Sexualité et cancer - Lever les tabous
10 octobre 2009
Chacun a le droit à une sexualité épanouie. Seulement, il arrive que certaines choses de
la vie interfèrent avec celle-ci et la rende moins accessible. Surmonter les difficultés et ten-
dre à retrouver des relations sexuelles harmonieuses lorsque l'on souffre d'un cancer n'est pas chose évidente. Guérir n'est pas tout, il faut pouvoir retrouver sa vie. A cet effet, un congrès sur la sexualité des personnes souffrant de cancer a eu lieu à Strasbourg les jeudi 20 et vendredi 21 décembre 2007. Cet évènement a mis en avant les complications sexuelles que peut apporter un cancer, tant au malade qu'à la personne partageant sa vie. Car il s'avère qu'une personne atteinte de cette maladie peut voir sa sexualité modifiée, voire réduite à néant. Certains cancers comme celui du sein, du col de l'utérus, des ovaires pour les femmes ou de la prostate, de la vésicule et des testicules pour les hommes sont à l'origine de la dégradation de la vie sexuelle des patients.

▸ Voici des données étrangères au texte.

/-- Settles O56: to step 9 as any prompt transaction, where a write does not look at what it drains. -/
theorem promptWriteSucceedsInTwelveAdvs : Obligations.PromptWriteSucceedsInTwelveAdvs := by
  intro s a c as bs cs hkind hlen hs hcap adv
  have hk : s.fkind ≠ .none := by simp [hkind]
  obtain ⟨t9, p9, h9⟩ := State.Reached.prompt hk (.inr hlen) hs hcap a c as bs cs
  obtain ⟨t10, p10, h10, hdr⟩ := h9.takeWrite hkind
  obtain ⟨t, p, h, hout, hcerr, hdr', -⟩ := h10.finish hk (.inr hlen)
  refine ⟨t, by rw [p9, p10, p], hout, h.stepIdx, h.diag, hcerr, h.fb, h.chrx, hdr'.trans hdr, ?_⟩
  rw [h.txlog, hlen]
  exact sent_slices_eq s 11 (by decide)

/-- Settles O57: to step 9 as any prompt transaction, where seven bytes are enough for the decode. -/
theorem promptReadSucceedsInTwelveAdvs : Obligations.PromptReadSucceedsInTwelveAdvs := by
  intro s a c0 c1 c2 c3 c4 c5 c6 as bs cs hkind hlen hs hcap adv
  have hk : s.fkind ≠ .none := by simp [hkind]
  obtain ⟨t9, p9, h9⟩ := State.Reached.prompt hk (.inl hlen) hs hcap a c0 as bs (c1 :: c2 :: c3 :: c4 :: c5 :: c6 :: cs)
  obtain ⟨t10, p10, h10, hdr, hresult⟩ := h9.takeRead hkind hcap (by simp)
  obtain ⟨t, p, h, hout, hcerr, hdr', hresult'⟩ := h10.finish hk (.inl hlen)
  refine ⟨t, by rw [p9, p10, p], hout, h.stepIdx, h.diag, hcerr, h.fb, h.chrx, hdr'.trans hdr,
    hresult'.trans hresult, ?_⟩
  rw [h.txlog, hlen]
  exact sent_slices_eq s 7 (by decide)

/-! ### Failures -/

theorem expire_dlexp_of_armed {s : State} (harm : s.dlarm = true) : s.expire.dlexp = true := by
  obtain ⟨-, -, e⟩ | ⟨hn, e⟩ := expire_cases s <;> rw [e]
  simpa [harm] using hn

/-- Settles O58: the detecting step jumps with its code, and the terminal step keeps it. -/
theorem failuresAreRecorded : Obligations.FailuresAreRecorded := by
  intro s hk hcap adv
  refine ⟨fun here code hcodes hs hdr harm => ?_, fun hs first rest hc hne => ?_, fun hs hc => ?_,
    fun hs hkind hc => ?_⟩
  · have hpolls : (here, code) ∈ pollSteps.map fun row => (row.1, row.2.2) := hcodes
    obtain ⟨⟨_, next, _⟩, hpoll, hrow⟩ := List.mem_map.mp hpolls
    cases hrow
    have hk' : s.expire.fkind ≠ .none := by simpa using hk
    have hjump := exec_adv_of_expired hpoll hk' (by simpa using hs) (by simpa using hdr) (expire_dlexp_of_armed harm)
    exact ⟨_, (perform_cons rfl).trans (perform_adv_adv hjump (exec_adv_next hk' (performStep_timedOut rfl))),
      rfl, rfl, rfl⟩
  · have hjump := (stepSixChecksTheFirstByte s hk hs hcap).2 first rest hc
    rw [if_neg hne] at hjump
    exact ⟨_, perform_adv_adv hjump (exec_adv_next hk (performStep_failed rfl)), rfl, rfl, rfl⟩
  · have hjump := (stepSixChecksTheFirstByte s hk hs hcap).1 hc
    exact ⟨_, perform_adv_adv hjump (exec_adv_next hk (performStep_failed rfl)), rfl, rfl, rfl⟩
  · have hjump := ((stepNineTakesTheData s hs hcap).2 hkind).2 hc
    exact ⟨_, perform_adv_adv hjump (exec_adv_next hk (performStep_failed rfl)), rfl, rfl, rfl⟩

/-! ### The next transaction -/

/-- R165 to R167: a terminal step records a terminal outcome, rests and disarms the deadline. -/
theorem exec_adv_of_terminal {s : State} (hk : s.fkind ≠ .none)
    (hs : s.stepIdx = 20 ∨ s.stepIdx = 30 ∨ s.stepIdx = 40) : ∃ o : TxnOutcome, o.terminal = true ∧
      exec .adv s = .next { s with outcome := o, stepIdx := 0, dlarm := false, dlexp := false, cerr := .ok } := by
  obtain ⟨h20, h30, h40⟩ := terminalStepsRecordTheOutcome s hk
  obtain hs | hs | hs := hs
  · exact ⟨.success, rfl, h20 hs⟩
  · exact ⟨.failed, rfl, h30 hs⟩
  · exact ⟨.timedOut, rfl, h40 hs⟩

/-- Settles O59: no step writes the frame, and from rest two ADVs start it over. -/
theorem advAfterTerminalRestarts : Obligations.AdvAfterTerminalRestarts := by
  intro s hk hs adv
  obtain ⟨o, ho, hend⟩ := exec_adv_of_terminal hk hs
  exact ⟨_, _, perform_adv hend, rfl, rfl, ho,
    perform_adv_adv (exec_adv_next hk (performStep_start rfl)) (exec_adv_next hk (performStep_sendOpcode rfl)),
    rfl, rfl, rfl, rfl⟩

end Sys2Proof.Machine
end

section
/-! Every transaction ends (60_exceptions.md R242): a measure falls with every accepted ADV that does not wait, and
under fairness none waits for ever. -/

namespace Sys2Proof.Machine

/-! ### One move of a transaction in progress -/

/-- How many of a transaction's steps are left at STEP = `k`, at most, the poll's waiting not counted: one at a terminal
step, and before it one for each step on the way to success. -/
def stepsLeft (k : BitVec 6) : Nat := if 10 < k.toNat then 1 else 12 - k.toNat

theorem tableMoves_stepsLeft : ∀ row ∈ tableMoves, row.1 ≠ 0 → row.2 ≠ 0 → row.2 ≠ row.1 →
    stepsLeft row.2 < stepsLeft row.1 := by simp [tableMoves, stepsLeft]

theorem tableMoves_wait : ∀ row ∈ tableMoves, row.2 = row.1 → row.1 = 2 ∨ row.1 = 5 ∨ row.1 = 8 := by
  simp [tableMoves]

/-- R168: an elapsed deadline keeps a poll from waiting. -/
theorem poll_waits {s : State} {next : BitVec 6} {code : Diag} (hnext : next ≠ s.stepIdx) (h40 : 40 ≠ s.stepIdx)
    (h : (s.poll next code).stepIdx = s.stepIdx) : s.dlexp = false := by
  obtain ⟨-, e⟩ | ⟨-, -, e⟩ | ⟨-, hexp, -⟩ := poll_cases next code s
  · rw [e] at h
    exact absurd h hnext
  · rw [e] at h
    exact absurd h h40
  · exact hexp

/-- A step that leaves STEP as it is polls, and its deadline has not elapsed. -/
theorem AdvStep.waits {s t : State} (h : AdvStep s t) (hsame : t.stepIdx = s.stepIdx) :
    (s.stepIdx = 2 ∨ s.stepIdx = 5 ∨ s.stepIdx = 8) ∧ s.dlexp = false := by
  have hpoll := tableMoves_wait _ h.mem_tableMoves hsame
  refine ⟨hpoll, ?_⟩
  cases h with
  | pollOpcode hs | pollBody hs | pollData hs => exact poll_waits (by simp [hs]) (by simp [hs]) hsame
  | _ => simp [*] at hpoll

/-- The move leaves the transaction where it is: it does not take back an elapsed deadline, and if it is an ADV, the
transaction waits at a poll whose deadline has not elapsed. -/
structure Waits (move : Input) (s t : State) : Prop where
  stepIdx : t.stepIdx = s.stepIdx
  dlexp : s.dlexp = true → t.dlexp = true
  adv : move = .command advWord → (s.stepIdx = 2 ∨ s.stepIdx = 5 ∨ s.stepIdx = 8) ∧ s.dlexp = false

theorem expire_waits (s : State) : Waits .expiry s s.expire where
  stepIdx := s.expire_stepIdx
  dlexp := fun hexp => by obtain ⟨-, -, e⟩ | ⟨-, e⟩ := expire_cases s <;> simp [e, hexp]
  adv := fun hadv => Input.noConfusion hadv
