-- ==== Sys2Proof/Machine/RegTable.lean ====
section
/-! DEFINITION. The register map: every field of every register that the spec lays out, with its place, width, type and reset value (R28, R32). -/

namespace Sys2Proof.Machine

/-- The register types of R32. -/
inductive RegTy
  | ro | rw | w1c | w1s | wo1 | rwl | cnt | hwu | sc
  deriving DecidableEq, Repr

/-- Which values of a field are reserved codes (R7). -/
inductive Rsv
  | none_
  | outside (lo hi : Nat)
  | oneOf (vs : List Nat)
  deriving DecidableEq, Repr

/-- A value is a reserved code of a field. -/
def Rsv.bad : Rsv → Nat → Bool
  | .none_, _ => false
  | .outside lo hi, v => decide (v < lo) || decide (hi < v)
  | .oneOf vs, v => vs.contains v

/-- A field: BAR0 offset of its register (BAR2 offsets stand above `bar2`), lowest bit, width, type, reset value, reserved
codes, kept over a whole-device reset (R520, R398), counter that saturates. -/
structure Fld where
  off : Nat
  lo : Nat
  w : Nat
  ty : RegTy
  reset : Nat
  rsv : Rsv
  kept : Bool
  sat : Bool
  deriving DecidableEq, Repr

/-- Where BAR2 offsets stand in the field map. -/
def bar2 : Nat := 0x100000000

/-- The key of a field in the field map. -/
def Fld.key (f : Fld) : Nat := f.off * 64 + f.lo

/-- A register, or a row of like registers, and its fields. -/
structure RegRow where
  base : Nat
  stride : Nat
  count : Nat
  flds : Nat → List Fld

Les traitements, radiothérapie (traitement local de la tumeur par rayons ionisants), hormonothérapie (traitement hormonal pour certains cancers comme celui du sein) ou chimiothérapie (traitement général du cancer à l'aide de médicaments), peuvent également diminuer les envies sexuelles des patients ou de leurs partenaires. Les causes citées sont multiples allant de la crainte de blesser ou d'avoir mal à une fatigue extrême.
La chimiothérapie elle-même provoque parfois une irritation des muqueuses qui peut rendre les rapports sexuels douloureux. Souvent accompagnée de nausées et de vomissements, elle peut être l'effet déclencheur d'une baisse de libido pour le patient. Le partenaire peut également ressentir une baisse de désir due à l'anxiété, à la peur de faire mal, au stress ou à la tristesse. Les modifications physiques (ablation d'un sein, chute de cheveux) peuvent également être un facteur déclencheur. La confiance en soi est anéantie, la maladie engendrant souvent une baisse de l'estime de soi. Les femmes craignent de ne plus être désirables, les hommes eux, de ne plus être performants. Or selon une étude, sur 100 patients, seulement la moitié révèlent avoir parlé de ses problèmes à son conjoint. Seulement 14% en ont parlé à un soignant.